The axial clearance compensation mechanism is including offering on the bearing body and with the coaxial activity hole of axial region 14, be equipped with the movable sleeve 16 in the activity hole, form oil pocket 17 between movable sleeve 16 and the axial region 14, still be equipped with the steady voltage spring 18 that is located the oil pocket 17 between movable sleeve 16 and the axial region 14, axial clearance compensation mechanism is still including setting up the compensation hydro-cylinder 19 on the activity hole outer end, all be equipped with the balancing hole that is in on the same axis on axial region 14 and the movable sleeve 16, clearance compensation mechanism still includes balancing pole 20, balancing pole 20 is inserted and is established in each balancing hole, balancing pole 20 can be followed balancing hole axial displacement, the interior terminal surface of balancing pole 20 and the medial surface of tile piece portion 15 are in the coplanar, all fill in oil pocket 17 and the compensation hydro-cylinder 19 has high pressure oil.
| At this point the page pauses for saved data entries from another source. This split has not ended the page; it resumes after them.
-- ==== Sys2Proof/Certificates/Slice0/Obligations.lean ====
section
/-!
DEFINITION. The statements for the provers. Each docstring names the rule of spec/ it rests on; OBLIGATIONS.json holds
their titles, tiers and citations. Statements about decoding and about the engine are made for ANY `OPC` wherever the
spec allows it (spec/92_eei_decisions.md D4); the default values (log entry 1) enter only where `step` or `defaultOpc`
stands.
-/

open Sys2Proof Sys2Proof.Machine

/-! ## Encoding and decoding -/

/-- One word of every format, written out from spec/30_encoding.md R81 and R88, decodes to the instruction it stands
for. All bytes but HLT's are the presumed defaults of log entry 1. -/
def Obligations.DefaultWordsDecode : Prop :=
  decodeTableWord 8 0b00000001 = some .hlt ∧
  decodeTableWord 24 0b00001000_00000011_10000010 = some (.ldi 3#8 8#8) ∧
  decodeTableWord 16 0b00000110_01000101 = some (.push 6#8) ∧
  decodeTableWord 24 0b00000001_00000010_10100010 = some (.mul 2#8 1#8) ∧
  decodeTableWord 8 0b00010001 = some .ret ∧
  decodeTableWord 8 0b00000000 = none

/-- Decoding an encoded instruction gives it back, with every operand byte (ill-formed ones too), whatever follows it in
memory, for every `OPC` that R89 admits. -/
def Obligations.DecodeOfEncodeIsIdentity : Prop :=
  ∀ (opc : Opc), validOpc opc → ∀ (i : Instr) (rest : List Byte),
    decodeBytes opc (encode opc i ++ rest) = .ok (i, rest)

/-- The other direction: bytes that decode are the encoding of what they decode to, so no two words of one length mean
the same instruction and no operand bit is dropped. -/
def Obligations.DecodedBytesAreTheEncoding : Prop :=
  ∀ (opc : Opc) (bytes rest : List Byte) (i : Instr),
    decodeBytes opc bytes = .ok (i, rest) → bytes = encode opc i ++ rest

/-- R90: an opcode byte is rejected, under its own value, exactly when it is none of the nine; with the default values
0x00 is rejected. -/
def Obligations.DecodeRejectsExactlyBytesOutsideTheMap : Prop :=
  (∀ (opc : Opc) (o a b : Byte),
    decode opc o a b = .error (.unknownOpcode o) ↔ ∀ op : Op, opcodeByte opc op ≠ o) ∧
  (∀ (opc : Opc) (o a b : Byte) (e : DecodeError), decode opc o a b = .error e → e = .unknownOpcode o) ∧
  (∀ a b : Byte, decode defaultOpc 0x00#8 a b = .error (.unknownOpcode 0x00#8))

/-- R84: the operand bytes an instruction does not use have no effect on what is decoded; the bytes it uses are all
read, so that two triples decode alike only if they agree on them. -/
def Obligations.DecodeReadsExactlyTheUsedOperandBytes : Prop :=
  ∀ (opc : Opc) (o a b a' b' : Byte) (op : Op), findOp opc o = some op →
    (decode opc o a b = decode opc o a' b' ↔
      (2 ≤ op.length → a = a') ∧ (3 ≤ op.length → b = b'))

/-! ## The engine's cycle -/

/-- R111, R114: where the three bytes at `pc` decode, a step of a running machine is exactly the meaning of the decoded
instruction; the engine adds nothing, moves no `pc`, and this holds for every instruction, well-formed or not. -/
def Obligations.StepRunsTheDecodedInstruction : Prop :=
  ∀ (s : State) (i : Instr), s.state = .running → s.Fetchable →
    decode defaultOpc (s.fetched 0) (s.fetched 1) (s.fetched 2) = .ok i → step s = exec i s

/-- An instruction of the opcode table placed by `withFetchWord` is what the next step runs (log entry 4). -/
def Obligations.PlacedWordIsRunByNextStep : Prop :=
  ∀ (s : State) (nbits w : Nat) (i : Instr), s.state = .running → s.Fetchable →
    decodeTableWord nbits w = some i →
    step (s.withFetchWord nbits w) = exec i (s.withFetchWord nbits w)

/-- R110: up to `pc = 253` the fetch answers the three cells at `pc`, `pc + 1`, `pc + 2`; from 254 on it raises
OutOfBounds of the first address that does not exist, the sums not reduced (256 for 254, 255 and 256), whatever the
bytes are, and a running machine is then faulted (R180) with nothing else changed. That the address is `pc` itself for
the `pc` above 256 that no run reaches is log entry 10. -/
def Obligations.FetchReadsThreeCellsOrFaultsAtTheTop : Prop :=
  ∀ (opc : Opc) (s : State),
    (s.Fetchable → fetch s = .ok (s.byteAt s.pc.toNat, s.byteAt (s.pc.toNat + 1), s.byteAt (s.pc.toNat + 2))) ∧
    (254 ≤ s.pc.toNat → fetch s = .error ⟨.outOfBounds, BitVec.ofNat 9 (max 256 s.pc.toNat)⟩ ∧
      (s.state = .running → cycle opc s = .next (s.withFault .outOfBounds (max 256 s.pc.toNat))))

/-- R112: the byte 0x01 halts a running machine before the opcode map is consulted, whatever `OPC` is and whatever the
two bytes after it hold, and nothing but the run state changes; where the fetch faults it is never recognised. -/
def Obligations.HltByteHaltsWhateverFollows : Prop :=
  ∀ (opc : Opc) (s : State), s.state = .running → s.fetched 0 = 0x01#8 →
    (s.Fetchable → ∃ t, cycle opc s = .next t ∧ t.state = .halted ∧ t.pc = s.pc ∧ SameRegsBut [] s t ∧
      SameMemory s t ∧ t.out = s.out ∧ t.fault = s.fault) ∧
    (¬ s.Fetchable → ∃ t, cycle opc s = .next t ∧ t.state = .faulted)

/-- R173: a running machine that fetches a byte outside the nine raises UnknownOpcode with that byte, changes nothing
else, and leaves `pc` at it. -/
def Obligations.UnknownOpcodeFaults : Prop :=
  ∀ (opc : Opc) (s : State), s.state = .running → s.Fetchable → (∀ op : Op, opcodeByte opc op ≠ s.fetched 0) →
    cycle opc s = .next (s.withFault .unknownOpcode (s.fetched 0).toNat)

/-! ## The nine instructions: result, frame and errors -/

/-- R115. -/
def Obligations.HltHaltsAndChangesNothingElse : Prop :=
  ∀ s : State, ∃ t, exec .hlt s = .next t ∧ t.state = .halted ∧ t.pc = s.pc ∧ SameRegsBut [] s t ∧ SameMemory s t ∧
    t.out = s.out ∧ t.fault = s.fault

/-- R130. -/
def Obligations.LdiLoadsTheImmediate : Prop :=
  ∀ (s : State) (imm : Byte), s.Fetchable →
    (∀ d : Fin 8, ∃ t, exec (.ldi (regByte d) imm) s = .next t ∧
      t.reg d = imm ∧ SameRegsBut [d] s t ∧ t.pc.toNat = s.pc.toNat + 3 ∧
      SameMemory s t ∧ t.out = s.out ∧ SameStatus s t) ∧
    (∀ r : Byte, 8 ≤ r.toNat → exec (.ldi r imm) s = .next (s.withFault .invalidRegister r.toNat))

/-- R131. -/
def Obligations.PrnEmitsTheRegister : Prop :=
  ∀ s : State, s.Fetchable →
    (∀ d : Fin 8, ∃ t, exec (.prn (regByte d)) s = .next t ∧
      t.out = s.out ++ [s.reg d] ∧ SameRegsBut [] s t ∧ t.pc.toNat = s.pc.toNat + 2 ∧
      SameMemory s t ∧ SameStatus s t) ∧
    (∀ r : Byte, 8 ≤ r.toNat → exec (.prn r) s = .next (s.withFault .invalidRegister r.toNat))

/-- R141: the low byte of the product; `a = b` squares; operand a is checked before operand b. -/
def Obligations.MulWritesTheLowByteOfTheProduct : Prop :=
  ∀ s : State, s.Fetchable →
    (∀ a b : Fin 8, ∃ t, exec (.mul (regByte a) (regByte b)) s = .next t ∧
      (t.reg a).toNat = ((s.reg a).toNat * (s.reg b).toNat) % 256 ∧ SameRegsBut [a] s t ∧
      t.pc.toNat = s.pc.toNat + 3 ∧ SameMemory s t ∧ t.out = s.out ∧ SameStatus s t) ∧
    (∀ ra rb : Byte, 8 ≤ ra.toNat → exec (.mul ra rb) s = .next (s.withFault .invalidRegister ra.toNat)) ∧
    (∀ (a : Fin 8) (rb : Byte), 8 ≤ rb.toNat →
      exec (.mul (regByte a) rb) s = .next (s.withFault .invalidRegister rb.toNat))

/-- R142: the sum modulo 256, the carry discarded; `a = b` doubles; operand a is checked before operand b. -/
def Obligations.AddWritesTheSumModulo256 : Prop :=
  ∀ s : State, s.Fetchable →
    (∀ a b : Fin 8, ∃ t, exec (.add (regByte a) (regByte b)) s = .next t ∧
      (t.reg a).toNat = ((s.reg a).toNat + (s.reg b).toNat) % 256 ∧ SameRegsBut [a] s t ∧
      t.pc.toNat = s.pc.toNat + 3 ∧ SameMemory s t ∧ t.out = s.out ∧ SameStatus s t) ∧
    (∀ ra rb : Byte, 8 ≤ ra.toNat → exec (.add ra rb) s = .next (s.withFault .invalidRegister ra.toNat)) ∧
    (∀ (a : Fin 8) (rb : Byte), 8 ≤ rb.toNat →
      exec (.add (regByte a) rb) s = .next (s.withFault .invalidRegister rb.toNat))

/-- PUSH (spec/43_stack_push_pop.md section 2): the store address is the meaning's own `pushAddr`, and it is `sp - 1`;
`PUSH R7` stores the decremented value (the spec's decision D10); at `sp = 0` it raises StackOverflow (decision D9).
-/
def Obligations.PushStoresBelowTheStackPointer : Prop :=
  ∀ s : State, s.Fetchable →
    (∀ d : Fin 8, s.sp.toNat ≠ 0 → ∃ t, exec (.push (regByte d)) s = .next t ∧
      pushAddr s + 1 = s.sp.toNat ∧ t.sp.toNat = pushAddr s ∧ SameRegsBut [spIndex] s t ∧
      t.byteAt (pushAddr s) = regAfterDec s d ∧ SameMemoryBut (pushAddr s) s t ∧
      t.pc.toNat = s.pc.toNat + 2 ∧ t.out = s.out ∧ SameStatus s t) ∧
    (∀ d : Fin 8, s.sp.toNat = 0 → exec (.push (regByte d)) s = .next (s.withFault .stackOverflow 0)) ∧
    (∀ r : Byte, 8 ≤ r.toNat → exec (.push r) s = .next (s.withFault .invalidRegister r.toNat))

/-- POP (spec/43_stack_push_pop.md section 2): the popped cell keeps its value; `POP R7` ends at the popped byte plus
one (the spec's decision D10); StackUnderflow where the increment would give 256 (decision D9). -/
def Obligations.PopLoadsFromTheStackPointer : Prop :=
  ∀ s : State, s.Fetchable →
    (∀ d : Fin 8, d ≠ spIndex → s.sp.toNat ≠ 255 → ∃ t, exec (.pop (regByte d)) s = .next t ∧
      t.reg d = s.byteAt s.sp.toNat ∧ t.sp.toNat = s.sp.toNat + 1 ∧ SameRegsBut [d, spIndex] s t ∧
      t.pc.toNat = s.pc.toNat + 2 ∧ SameMemory s t ∧ t.out = s.out ∧ SameStatus s t) ∧
    ((s.byteAt s.sp.toNat).toNat ≠ 255 → ∃ t, exec (.pop (regByte spIndex)) s = .next t ∧
      t.sp.toNat = (s.byteAt s.sp.toNat).toNat + 1 ∧ SameRegsBut [spIndex] s t ∧
      t.pc.toNat = s.pc.toNat + 2 ∧ SameMemory s t ∧ t.out = s.out ∧ SameStatus s t) ∧
    (∀ d : Fin 8, d ≠ spIndex → s.sp.toNat = 255 →
      exec (.pop (regByte d)) s = .next (s.withFault .stackUnderflow 255)) ∧
    ((s.byteAt s.sp.toNat).toNat = 255 →
      exec (.pop (regByte spIndex)) s = .next (s.withFault .stackUnderflow 255)) ∧
    (∀ r : Byte, 8 ≤ r.toNat → exec (.pop r) s = .next (s.withFault .invalidRegister r.toNat))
The bearing body is provided with an oil supplementing hole communicated with the oil cavity 17, after the bearing body is installed, high-pressure oil needs to be filled in the oil cavity 17, the oil cavity 17 is not easy to be axially compressed through filling the high-pressure oil, and the possibility of axial movement of the rotating shaft 2 caused by the fact that the oil cavity 17 is axially compressed is reduced; the thrust pad 13 is axially attached to the thrust disc 9 through the combined action of high-pressure oil in the oil cavity 17 and the pressure stabilizing spring 18, so that the stability of the rotating shaft 2 during rotation is ensured; if the surface of the thrust pad 13 is abraded, the balance rod 20 can directly contact the thrust disc 9, so that the balance rod 20 is subjected to an acting force moving to one side of the compensation oil cylinder 19, the balance rod 20 moves to one side of the inner pressure compensation oil cylinder, the volume in the pressure compensation oil cylinder is reduced, the pressure is increased, the movable sleeve 16 is further pushed to move to one side of the thrust disc 9, and meanwhile, the dynamic thrust pad 13 is driven to move to one side of the static thrust ring 10 through the elastic force of the pressure stabilizing spring 18, so that autonomous clearance compensation is realized; wherein, the radial cross section of the balance rod 20 occupies half of the radial cross section of the compensation oil cylinder 19, and the moving distance of the balance rod 20 back to the thrust disc 9 is equal to the moving distance of the thrust pad 13 to one side of the thrust disc 9, thereby compensating the abrasion thickness of the thrust pad 13 and realizing better clearance compensation.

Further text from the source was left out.